Figure 7.. CCPol active site and divalent metal ions are required for primase activity.

(a) Primase assay with CCPol-MP, CCPol-MP with the CCPol active site mutated, and CCPol alone (concentrations: 2 and 5 µM) in the presence of 30-nt ssDNA template and α-³²P dATP. The last two lanes show a complementation assay where CCPol-MP mutants (2.5 µM) were supplemented with WT CCPol (2.5 µM); (b) Primer extension of a ³²P-labeled DNA primer (12 nt) in the presence of CCPol-MP (1 and 2 µM) and a 30-nt template with the 3’ end blocked with ddC, in the presence or absence of selected divalent metal ions (20 mM); (c) Primase assay with CCPol-MP, a template (30 nt) with the 3’ end blocked with ddC, and α-³²P dATP, in the presence or absence of selected divalent metal ions (20 mM); (d) Primase/primer extension with Klenow (exo-), CCPol-MP, and its two mutant variants D169A and D324A (5 µM each in the left panel, 1–5 µM each in the right panel), with a 30-nt template and α-³²P dATP in the presence (left panel) or absence (middle panel) of a primer. Some of the priming reactions were then further incubated with Klenow (exo-) to allow elongation of the CCPol-MP – made primers (right panel). Unless otherwise noted, 5 µM CCPol-MP or CCPol and 5U Klenow were used in the experiments shown in this figure.

Figure 8.. CCPol-MP priming start sequence preference.

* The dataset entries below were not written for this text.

-- ==== Sys2Proof/Machine/Placement.lean ====
section
/-!
DEFINITION. Where an instruction stands when the very next step runs it: all but the last byte of the packet has been
taken, or accepted, and the last is on offer (log entry 9).
-/

namespace Sys2Proof.Machine

/-- The state of the lifecycle in which a packet with this header takes effect: the receive state that expects its
kind, or, for a packet the block itself sends (a FIN or SYN_ACK without payload), the send state that sends it (R130).
Every other header is placed in LISTENING. -/
def placeState (h : Header) : FsmState :=
  if h.flags = Config.flagsData then .established
  else if h.flags = Config.flagsFin ∧ h.len = 0#16 then .dataReceived
  else if h.flags = Config.flagsAck then .synAckSent
  else if h.flags = Config.flagsFinAck then .finSent
  else if h.flags = Config.flagsSynAck ∧ h.len = 0#16 then .synReceived
  else .listening

/-- The payload of the placed packet, of zeros, is taken too where the header is one DECODE reads on from (R94). -/
def placesPayload (strict : Bool) (h : Header) : Bool :=
  lenLegal h.len && decide (h.len ≠ 0#16) && !(strict && !definedFlags h.flags)

/-- A packet the block is about to finish sending: TXHDR holds it, all its twelve bytes but the last are accepted, and
the transport is ready. -/
def placeSent (H : HeaderBits) (s : State) : State :=
  { s with
    state := placeState (Header.ofBits H)
    txhdr := H
    txcnt := 11#12
    pins := { s.pins with txErr := false }
    script := [{ Cycle.quiet with txReady := true }] }

/-- A packet whose last byte the transport holds: the header's twelfth byte, or the last byte of a payload of zeros. -/
def placeReceived (H : HeaderBits) (s : State) : State :=
  let n := (Header.ofBits H).len.toNat
  if placesPayload s.cfgStrict (Header.ofBits H) then
    { s with
      state := placeState (Header.ofBits H)
      rxhdr := H
      rxhcnt := 12#4
      rxpcnt := BitVec.ofNat 12 (n - 1)
      rxbuf := Memory.copyLow (n - 1) (cellsFrom 0 (List.replicate (n - 1) 0#8)) s.rxbuf
      rxIn := [0#8]
      script := [] }
  else
    { s with
      state := placeState (Header.ofBits H)
      rxhdr := H >>> 8
      rxhcnt := 11#4
      rxpcnt := 0#12
      rxIn := [headerByte H 11]
      script := [] }

/-- The packet with header word `H` placed so that the next step finishes it. -/
def placePacket (H : HeaderBits) (s : State) : State :=
  if (placeState (Header.ofBits H)).isSend then placeSent H s else placeReceived H s

end Sys2Proof.Machine
end

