/-- Settles O9: MK_DATA up to 65535 bytes, where the 16-bit length is the payload's, and above. -/
theorem helpersMakeTheirRecords : Obligations.HelpersMakeTheirRecords := by
  intro s a
  refine ⟨rfl, rfl, rfl, rfl, rfl, fun p => ⟨fun hp => ?_, mkData_long s a⟩⟩
  have hlen : (BitVec.ofNat 16 p.length).toNat = p.length := by
    rw [BitVec.toNat_ofNat]
    omega
  exact ⟨_, mkData_short s a hp, rfl, rfl, hlen, rfl, rfl, fun hlong =>
    encodePacket_of_len_over (Nat.lt_of_lt_of_eq hlong hlen.symm)⟩

/-- Settles O10: the count of true predicates is that of the packet's kind among five different ones. -/
theorem classificationIsExclusive : Obligations.ClassificationIsExclusive := by
  intro h
  refine ⟨count_predicates_le_one h, (count_predicates_eq_one_iff h).trans ?_, isSyn_iff h, isAck_iff h, isFin_iff h,
    isFinAck_iff h, isData_iff h, classify_eq h, definedFlags_iff h.flags⟩
  simp only [List.mem_cons, List.not_mem_nil, or_false, eq_comm (a := true), isSyn_iff, isAck_iff, isFin_iff,
    isData_iff, isFinAck_iff]
  exact iff_of_eq (by ac_rfl)
end

section
/-!
SUPPORT. The instructions by the state they meet (spec/42_fsm.md R130 to R138): a delivered packet of the kind expected
is accepted, one of another kind is rejected, and a state that expects nothing takes none.
-/

namespace Sys2Proof.Machine

/-! ## Receive dispatch (R131) -/

/-- The rejection of a packet is UnexpectedPacketKindError with the packet's own kind (R183). -/
theorem rejectAs_eq (e : Kind) (h : Header) (s : State) : rejectAs e h s = kindError e (classify h) h s := by
  simp only [rejectAs, fail, emitEpClose, logReceived, emitLog, kindError, List.append_assoc, List.cons_append,
    List.nil_append]

/-- A packet of the kind expected is logged and accepted. -/
theorem receive_expected {h : Header} {act : State → State} {s : State} (he : s.state.expects = some (classify h)) :
    receive h act s = .next (act (logReceived h s)) := by
  simp only [receive, he, if_true]

/-- A packet of another kind is rejected. -/
theorem receive_other {h : Header} {act : State → State} {s : State} {e : Kind} (he : s.state.expects = some e)
    (hk : classify h ≠ e) : receive h act s = .next (kindError e (classify h) h s) := by
  simp only [receive, he, if_neg hk, rejectAs_eq]

/-- A packet of a kind that no receive state expects is rejected (R137, R142). -/
theorem receiveUnexpected_of_expects {h : Header} {s : State} {e : Kind} (he : s.state.expects = some e) :
    receiveUnexpected h s = .next (kindError e (classify h) h s) := by
  simp only [receiveUnexpected, he, rejectAs_eq]

/-- No receive state expects a FIN or a packet of unknown kind (R130). -/
theorem expects_fin_or_unknown {st : FsmState} {e : Kind} (he : st.expects = some e) : e ≠ .fin ∧ e ≠ .unknown := by
  constructor <;> rintro rfl <;> cases st <;> cases he

/-- A state that expects a kind is not the state that sends one. -/
theorem not_isSend_of_expects {st : FsmState} {e : Kind} (he : st.expects = some e) : st.isSend ≠ true := fun hs => by
  rw [expects_of_isSend hs] at he
  cases he
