-- ==== Sys2Proof/WellFormed.lean ====
section
/-! DEFINITION. Which commands a command word can express: every immediate fits its field (30_encoding.md R61, R63).
Every register number is valid in every register field, so registers need no check (R61). -/

namespace Sys2Proof

/-- `imm16` is 0 to 65535 (30_encoding.md R61). -/
def imm16Ok (n : Nat) : Bool := n < 2 ^ 16

/-- `base` and `len` are 0 to 4095 (30_encoding.md R61). -/
def imm12Ok (n : Nat) : Bool := n < 2 ^ 12

/-- Every immediate of the command fits its field. -/
def Instr.wellFormed : Instr → Bool
  | .clr _ => true
  | .mov _ _ => true
  | .apph _ _ _ => true
  | .insl _ _ _ => true
  | .remh _ _ => true
  | .reml _ _ => true
  | .strip _ _ => true
  | .cplw _ _ size => imm16Ok size
  | .getb _ idx => imm16Ok idx
  | .len _ => true
  | .parse _ base k => imm12Ok base && imm12Ok k
  | .add _ _ _ => true
  | .sub _ _ _ => true
  | .negw _ _ width => imm16Ok width
  | .mul _ _ _ => true
  | .div _ _ _ => true
  | .cmpge _ _ => true
  | .lsl _ _ n => imm16Ok n
  | .lsr _ _ n => imm16Ok n
  | .tohex _ base => imm12Ok base
  | .clrdiag => true

/-- The command is one that a command word can express. -/
abbrev Instr.WellFormed (i : Instr) : Prop := i.wellFormed = true

end Sys2Proof
end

(a) CCPol-MP prime-then-elongate assay with eight different templates (31–33 nt including 3’ ddC, as shown) with random sequences in the presence of radiolabeled dATP. Primers synthesized by CCPol-MP were further elongated by the complex upon addition of excess of dNTPs. Priming start sites can be mapped by reading the product size off the gel, then subtracting one nt to account for the terminal nucleotide added by CCPol-MP, and mapping the product length to the template starting at its 5’ end; (b) Positions of 34 CCPol-MP priming start sites (Supplementary file 1) identified as in (a) with respect to the 3’ end of the template; (c) Sequence consensus logo of the priming start sites identified as in (a). 39 unique priming start sites (Supplementary file 1) from 25 different templates are included in the logo, with the start site marked with a star. The sequence of direct repeat region within the putative origin of replication is aligned under the logo, with the 5-nt iterons marked by blue boxes; (d) CCPol-MP prime-then-elongate assay as in (a) with 30-nt templates (each with a 3’ phosphate) as indicated; (e) Mapping of CCPol-MP priming start sites on the templates representing the putative origin of replication (ori-top and ori-bottom) based on the band position on the gel shown in (d). Green arrows represent the elongated DNA products, with green boxes marking the identified start sites. The darkness of the boxes corresponds to the efficiency of priming at that site as judged by the brightness of the bands in (d). Blue boxes mark the iterons within the putative origin of replication.